Tell that to Marc Arturi and he`ll laugh hysterically. Arturi is a deejay at WKKD-FM, Aurora, a small station with a Naperville, Aurora, Fox Valley audience. Still, it is a cog in the third-largest radio market wheel:
Chicagoland.
”Very seldom does someone start out in a big market with a big contract for big money,” Arturi said. ”You have to start out at a really small station and work for very little money first. Not many people are willing to do that.”
Arturi, 32, began his radio career in 1981 at a low-power station in tiny Port Huron, Mich. He grew up in a suburb just outside Chicago and, until the day of his interview at WHLS, never considered himself a city slicker. Over-estimating the travel time to Port Huron, Arturi arrived two hours early wearing a suit and tie.

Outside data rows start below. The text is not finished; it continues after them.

-- ==== Sys2Proof/Tests/Slice0.lean ====
section
/-! SUPPORT. The model's own tests: words written out from the encodings of 30_encoding.md, one step of each instruction against
the rows of 95_test_vectors.md, the boundaries of 96_test_vectors_interrupts.md, and one witness for the hypotheses of each
statement that has any. -/

namespace Sys2Proof.Tests

open Sys2Proof Sys2Proof.Machine

/-! ### WellFormed: each check with a term it refuses -/

theorem test_rst_eight_is_ill_formed : (Instr.rst 8).wellFormed = false := by decide

theorem test_rst_seven_is_well_formed : (Instr.rst 7).wellFormed = true ∧ (Instr.rst 0).wellFormed = true := by decide

/-! ### Decoding: words written bit by bit from the opcode table (30_encoding.md R91, R96 to R98) -/

/-- Every word of the list decodes to its instruction, with nothing left over, and is what the encoder writes. -/
def allDecode (rows : List (List Byte × Instr)) : Bool :=
  rows.all fun r => decide (decode r.1 = .ok (r.2, [])) && decide (encode r.2 = r.1)

theorem test_decode_data_transfer : allDecode
    [([0b01_111_011], .movRR .a .e), ([0b01_000_001], .movRR .b .c), ([0b01_010_110], .movRM .d), ([0b01110_101], .movMR .l),
      ([0b00_100_110, 0x2C], .mviR .h 0x2C), ([0b00110110, 0x80], .mviM 0x80), ([0b00_00_0001, 0x34, 0x12], .lxi .bc 0x1234),
      ([0b00_11_0001, 0x00, 0x24], .lxi .sp 0x2400), ([0b00111010, 0x50, 0x20], .lda 0x2050),
      ([0b00110010, 0x50, 0x20], .sta 0x2050), ([0b00101010, 0x50, 0x20], .lhld 0x2050),
      ([0b00100010, 0x50, 0x20], .shld 0x2050), ([0b00_01_1010], .ldax .de), ([0b00_00_0010], .stax .bc),
      ([0b11101011], .xchg)] = true := by decide

theorem test_decode_arithmetic : allDecode
    [([0b10000_000], .addR .b), ([0b10000110], .addM), ([0b11000110, 0x42], .adi 0x42), ([0b10001_001], .adcR .c),
      ([0b10001110], .adcM), ([0b11001110, 0xFF], .aci 0xFF), ([0b10010_111], .subR .a), ([0b10010110], .subM),
      ([0b11010110, 0x0A], .sui 0x0A), ([0b10011_101], .sbbR .l), ([0b10011110], .sbbM), ([0b11011110, 0x01], .sbi 0x01),
      ([0b00_001_100], .inrR .c), ([0b00110100], .inrM), ([0b00_100_101], .dcrR .h), ([0b00110101], .dcrM),
      ([0b00_10_0011], .inx .hl), ([0b00_01_1011], .dcx .de), ([0b00_11_1001], .dad .sp), ([0b00100111], .daa)] = true := by
  decide

theorem test_decode_logical : allDecode
    [([0b10100_010], .anaR .d), ([0b10100110], .anaM), ([0b11100110, 0x0F], .ani 0x0F), ([0b10101_100], .xraR .h),
      ([0b10101110], .xraM), ([0b11101110, 0x81], .xri 0x81), ([0b10110_001], .oraR .c), ([0b10110110], .oraM),
      ([0b11110110, 0x0F], .ori 0x0F), ([0b10111_011], .cmpR .e), ([0b10111110], .cmpM), ([0b11111110, 0x40], .cpi 0x40),
      ([0b00000111], .rlc), ([0b00001111], .rrc), ([0b00010111], .ral), ([0b00011111], .rar), ([0b00101111], .cma),
      ([0b00111111], .cmc), ([0b00110111], .stc)] = true := by decide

”I decided to get a cup of coffee at a local diner,” he said. ”I never felt more out of place in my life. It was filled with some of the scariest people I`d ever seen: women with no teeth, big tobacco-chewing guys with International Harvester caps and a couple of waitresses with five o`clock shadows.” A sampling of his audience.
The people at the radio station were a little more sophisticated, Arturi said. ”They were wearing nicer flannel shirts.” He took the part-time job for $4 an hour.
Arturi stayed in Port Huron until 1985 and juggled deejaying there with a Detroit traffic-reporting job and a stint as host of a home-shopping television show. He also did some modeling for local clothing stores at the pinnacle of haute couture. ”If you want to get into radio, be ready for monetary and cultural shock,” he admonished.
From there, he moved on to WKKD, was fired, went to work for WAUR (now Y108), left to host a music show on Centel Cable in Wheaton and found his way back to WKKD. To make extra money, he teaches part-time at the Connecticut School of Broadcasting in Lombard and deejays at a nightclub in Sugar Grove called The Point.
”I`m always thinking of ways to improve my show,” he said. ”Sometimes I`ll think of something late at night, and I won`t be able to sleep. Or I won`t be able to sleep because I screwed something up that day. There`s no way to wing it to the top. Radio is hard work.”